Royal status of dukedoms
In the United Kingdom, there is nothing intrinsic to any dukedom that makes it "royal". Rather, these peerages are called royal dukedoms because they are created for, and held by, members of the royal family who are entitled to the titular dignity of prince and the style Royal Highness. Although the term "royal duke" therefore has no official meaning per se, the category "Duke of the Blood Royal" was acknowledged as a rank conferring special precedence at court in the unrevoked 20th clause of the Lord Chamberlain's order of 1520. This decree accorded precedence to any peer related by blood to the sovereign above all others of the same degree within the peerage. The order did not apply within Parliament, nor did it grant precedence above the archbishop of Canterbury or other Great Officers of State such as is now enjoyed by royal dukes. But it placed junior "Dukes of the Blood Royal" above the most senior non-royal duke, junior "Earls of the Blood Royal" above the most senior non-royal earl (cf. Earldom of Wessex), etc. It did not matter how distantly related to the monarch the peers might be (presumably they ranked among each other in order of succession to the Crown). Although the 1520 order is theoretically still in effect, in fact the "Blood Royal" clause seems to have fallen into desuetude by 1917 when King George V limited the style of Royal Highness to children and male-line grandchildren of the sovereign. Thus peers of the blood royal who are neither sons nor grandsons of a sovereign are no longer accorded precedence above other peers.
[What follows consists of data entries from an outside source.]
-- ==== Sys2Proof/Laws/PerInstr.lean ====
section
/-! SUPPORT. Per-command family `WellSpelled`: the fields a command is spelled with pass the check of its opcode's
shape (30_encoding.md R72, R76). -/

namespace Sys2Proof.Laws.WellSpelled

/-- The command is spelled by fields that are those of a command of its opcode's shape. -/
def Statement (i : Instr) : Prop := i.wellFormed = true

theorem gtinit : Statement (.gtinit) := rfl
theorem fzero (ed : EReg) : Statement (.fzero ed) := rfl
theorem fone (ed : EReg) : Statement (.fone ed) := rfl
theorem fset (ed ea : EReg) : Statement (.fset ed ea) := rfl
theorem fsel (ed ea eb : EReg) : Statement (.fsel ed ea eb) := rfl
theorem feq (ea eb : EReg) : Statement (.feq ea eb) := rfl
theorem fisz (ea : EReg) : Statement (.fisz ea) := rfl
theorem fadd (ed ea eb : EReg) : Statement (.fadd ed ea eb) := rfl
theorem fsub (ed ea eb : EReg) : Statement (.fsub ed ea eb) := rfl
theorem fmul (ed ea eb : EReg) : Statement (.fmul ed ea eb) := rfl
theorem fsqr (ed ea : EReg) : Statement (.fsqr ed ea) := rfl
theorem finv (ed ea : EReg) : Statement (.finv ed ea) := rfl
theorem fsqrt (ed ea : EReg) : Statement (.fsqrt ed ea) := rfl
theorem fldb (ed : EReg) (bs : BReg) : Statement (.fldb ed bs) := by
  revert ed bs; unfold Statement; decide +kernel
theorem fstb (bd : BReg) (ea : EReg) : Statement (.fstb bd ea) := by
  revert bd ea; unfold Statement; decide +kernel
theorem pident (pd : PReg) : Statement (.pident pd) := by
  revert pd; unfold Statement; decide +kernel
theorem pgen (pd : PReg) : Statement (.pgen pd) := by
  revert pd; unfold Statement; decide +kernel
theorem pset (pd pa : PReg) : Statement (.pset pd pa) := by
  revert pd pa; unfold Statement; decide +kernel
theorem psel (pd pa pb : PReg) : Statement (.psel pd pa pb) := by
  revert pd pa pb; unfold Statement; decide +kernel
theorem padd (pd pa pb : PReg) : Statement (.padd pd pa pb) := by
  revert pd pa pb; unfold Statement; decide +kernel
theorem psub (pd pa pb : PReg) : Statement (.psub pd pa pb) := by
  revert pd pa pb; unfold Statement; decide +kernel
theorem pdbl (pd pa : PReg) : Statement (.pdbl pd pa) := by
  revert pd pa; unfold Statement; decide +kernel
theorem pldb (pd : PReg) (bs : BReg) : Statement (.pldb pd bs) := by
  revert pd bs; unfold Statement; decide +kernel
theorem pstb (bd : BReg) (pa : PReg) : Statement (.pstb bd pa) := by
  revert bd pa; unfold Statement; decide +kernel
theorem pstbx (bd : BReg) (pa : PReg) : Statement (.pstbx bd pa) := by
  revert bd pa; unfold Statement; decide +kernel
theorem pstbc (bd : BReg) (pa : PReg) : Statement (.pstbc bd pa) := by
  revert bd pa; unfold Statement; decide +kernel
theorem psmul (pd pa : PReg) (bs : BReg) : Statement (.psmul pd pa bs) := by
  revert pd pa bs; unfold Statement; decide +kernel
theorem pbmul (pd : PReg) (bs : BReg) : Statement (.pbmul pd bs) := by
  revert pd bs; unfold Statement; decide +kernel

end Sys2Proof.Laws.WellSpelled
end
Assuming that Alexander Windsor, Earl of Ulster and George Windsor, Earl of St Andrews succeed their fathers to become the third Duke of Gloucester and the third Duke of Kent respectively, their peerages (as created in 1928 and 1934) will cease to be royal dukedoms; instead their holders will become "ordinary" dukes. The third dukes of Gloucester and Kent will each be styled His Grace because, as great-grandsons of King George V, they are not princes and are not styled HRH. Similarly, upon the death of Prince Arthur, Duke of Connaught and Strathearn (1850–1942) (the third son of Queen Victoria), his only male-line grandson, Alastair, Earl of MacDuff (1914–43), briefly succeeded to his peerages and was styled His Grace. Before the 1917 changes, his style had been His Highness Prince Alastair of Connaught.

Current royal dukedoms
The current royal dukedoms, held as principal titles, in order of precedence, are:

The following dukedoms are currently held by William, Prince of Wales:
Duke of Cornwall is a title automatically held by the Sovereign's eldest son in England. In addition to the dukedom of Cornwall, a peerage, the holder also enjoys a life interest in the Duchy of Cornwall. 
Duke of Rothesay is a title automatically held by the Sovereign's heir apparent in Scotland, who is properly called "HRH The Prince William, Duke of Rothesay" (rather than "HRH The Prince of Wales") in Scotland.
Duke of Cambridge is a title which was conferred on the Prince on his wedding day, 29 April 2011.

With the exceptions of the dukedoms of Cornwall and Rothesay (which can only be held by the eldest living son of the sovereign who is also the heir apparent), these dukedoms are hereditary according to the letters patent that created them. Those patents contain the standard remainder to "heirs male of his body", with the exception of the Dukedom of Edinburgh, which is a life peerage and will become extinct on the death of the current Duke.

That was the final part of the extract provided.